#### Problem requirements
Every single entry that follows is to be retyped exactly.
────────────────
-- ==== Sys2Proof/Tests/Slice0.lean ====
section
/-! SUPPORT. The tests: words of spec/95_test_vectors.md decoded, ill-formed instructions, one step on small states with the results
of spec/95_test_vectors.md (each test names its vector), the assembler, the launch, and a witness for every statement that has
hypotheses. -/

namespace Sys2Proof.Tests

open Sys2Proof.Machine

-- Small states: `base` is in User mode and `kern` in Kernel mode, both at 0x400000, with memory and text empty.

def base : State := { State.reset with pc := 0x400000, status := 0b10000 }
def kern : State := { State.reset with pc := 0x400000, status := 0 }
def x (r : Reg) (v : Word) (s : State) : State := writeGpr s r v
def f (r : FReg) (v : Word) (s : State) : State := writeFpr s r v
def cc (c : Cc) (b : Bool) (s : State) : State := writeFcc s c b
def hilo (h l : Word) (s : State) : State := { s with hi := h, lo := l }
def at_ (a : Word) (s : State) : State := { s with pc := a }
def pending (a : Word) (s : State) : State := { s with delay := some a }
def epc (a : Word) (s : State) : State := { s with epc := a }
def status (v : Word) (s : State) : State := { s with status := v }
def little (s : State) : State := { s with params := { s.params with endian := .little } }
def slots (s : State) : State := { s with params := { s.params with delaySlot := true } }
def wide (s : State) : State := { s with params := { s.params with maddMode := .wide128 } }
def host (s : State) : State := { s with params := { s.params with hostTraps := true } }
def without (a : Word) (s : State) : State :=
  { s with params := { s.params with backed := [⟨0, a - 1⟩, ⟨a + 8, 0xFFFFFFFFFFFFFFFF⟩] } }
def guarded (a : Word) (s : State) : State := { s with params := { s.params with userAccessible := [⟨0, a - 1⟩] } }
def endAt (a : Word) (s : State) : State := { s with params := { s.params with endPc := some a } }
def stored (a : Word) (k : Nat) (v : Word) (s : State) : State :=
  { s with mem := s.mem.storeBytes a (bytesOfValue s.params.endian k v) }

/-- One step of a word, and of an instruction of the assembly level. -/
def runW (s : State) (w : IWord) : Result := step (placeWord s w)
def runI (s : State) (i : Instr) : Result := step (placeInstr s i)

/-- What a next state reads as, and why a step was refused. -/
def reads {α : Type} (r : Result) (g : State → α) : Option α :=
  match r with
  | .next t => some (g t)
  | _ => none
def refusal (r : Result) : Option Refusal :=
  match r with
  | .refused q => some q
  | _ => none

/-- One step of the word leaves `v` in the low half of f[fd] and any32 in its upper half, and advances. -/
def lowWritten (s : State) (w : IWord) (fd : FReg) (v : BitVec 32) : Prop :=
  runW s w = advance (writeFprLow (placeWord s w) fd v)
/-- One step of the word leaves `v` in the low half of Status and any32 in its upper half, and advances. -/
def statusLowWritten (s : State) (w : IWord) (v : BitVec 32) : Prop :=
  runW s w = advance { drawn (placeWord s w) with status := (any64 (placeWord s w)).extractLsb' 32 32 ++ v }

-- Well-formedness (R101, R103): each check refuses an instruction

/-- `hasWord` refuses C.NE. -/
theorem test_wellFormed_cne : (Instr.cNeS 0 4 6).wellFormed = false ∧ (Instr.cNeD 7 31 31).wellFormed = false := by decide

/-- `assembleOnly` refuses C.GT and C.GE. -/
theorem test_wellFormed_cgt :
    (Instr.cGtS 0 4 6).wellFormed = false ∧ (Instr.cGeS 0 4 6).wellFormed = false ∧
    (Instr.cGtD 0 4 6).wellFormed = false ∧ (Instr.cGeD 0 4 6).wellFormed = false := by decide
────────────────
#### Exercise result
-- ==== Sys2Proof/Tests/Slice0.lean ====
section
/-! SUPPORT. The tests: words of spec/95_test_vectors.md decoded, ill-formed instructions, one step on small states with the results
of spec/95_test_vectors.md (each test names its vector), the assembler, the launch, and a witness for every statement that has
hypotheses. -/

namespace Sys2Proof.Tests

open Sys2Proof.Machine

-- Small states: `base` is in User mode and `kern` in Kernel mode, both at 0x400000, with memory and text empty.

def base : State := { State.reset with pc := 0x400000, status := 0b10000 }
def kern : State := { State.reset with pc := 0x400000, status := 0 }
def x (r : Reg) (v : Word) (s : State) : State := writeGpr s r v
def f (r : FReg) (v : Word) (s : State) : State := writeFpr s r v
def cc (c : Cc) (b : Bool) (s : State) : State := writeFcc s c b
def hilo (h l : Word) (s : State) : State := { s with hi := h, lo := l }
def at_ (a : Word) (s : State) : State := { s with pc := a }
def pending (a : Word) (s : State) : State := { s with delay := some a }
def epc (a : Word) (s : State) : State := { s with epc := a }
def status (v : Word) (s : State) : State := { s with status := v }
def little (s : State) : State := { s with params := { s.params with endian := .little } }
def slots (s : State) : State := { s with params := { s.params with delaySlot := true } }
def wide (s : State) : State := { s with params := { s.params with maddMode := .wide128 } }
def host (s : State) : State := { s with params := { s.params with hostTraps := true } }
def without (a : Word) (s : State) : State :=
  { s with params := { s.params with backed := [⟨0, a - 1⟩, ⟨a + 8, 0xFFFFFFFFFFFFFFFF⟩] } }
def guarded (a : Word) (s : State) : State := { s with params := { s.params with userAccessible := [⟨0, a - 1⟩] } }
def endAt (a : Word) (s : State) : State := { s with params := { s.params with endPc := some a } }
def stored (a : Word) (k : Nat) (v : Word) (s : State) : State :=
  { s with mem := s.mem.storeBytes a (bytesOfValue s.params.endian k v) }

/-- One step of a word, and of an instruction of the assembly level. -/
def runW (s : State) (w : IWord) : Result := step (placeWord s w)
def runI (s : State) (i : Instr) : Result := step (placeInstr s i)

/-- What a next state reads as, and why a step was refused. -/
def reads {α : Type} (r : Result) (g : State → α) : Option α :=
  match r with
  | .next t => some (g t)
  | _ => none
def refusal (r : Result) : Option Refusal :=
  match r with
  | .refused q => some q
  | _ => none

/-- One step of the word leaves `v` in the low half of f[fd] and any32 in its upper half, and advances. -/
def lowWritten (s : State) (w : IWord) (fd : FReg) (v : BitVec 32) : Prop :=
  runW s w = advance (writeFprLow (placeWord s w) fd v)
/-- One step of the word leaves `v` in the low half of Status and any32 in its upper half, and advances. -/
def statusLowWritten (s : State) (w : IWord) (v : BitVec 32) : Prop :=
  runW s w = advance { drawn (placeWord s w) with status := (any64 (placeWord s w)).extractLsb' 32 32 ++ v }

-- Well-formedness (R101, R103): each check refuses an instruction

/-- `hasWord` refuses C.NE. -/
theorem test_wellFormed_cne : (Instr.cNeS 0 4 6).wellFormed = false ∧ (Instr.cNeD 7 31 31).wellFormed = false := by decide

/-- `assembleOnly` refuses C.GT and C.GE. -/
theorem test_wellFormed_cgt :
    (Instr.cGtS 0 4 6).wellFormed = false ∧ (Instr.cGeS 0 4 6).wellFormed = false ∧
    (Instr.cGtD 0 4 6).wellFormed = false ∧ (Instr.cGeD 0 4 6).wellFormed = false := by decide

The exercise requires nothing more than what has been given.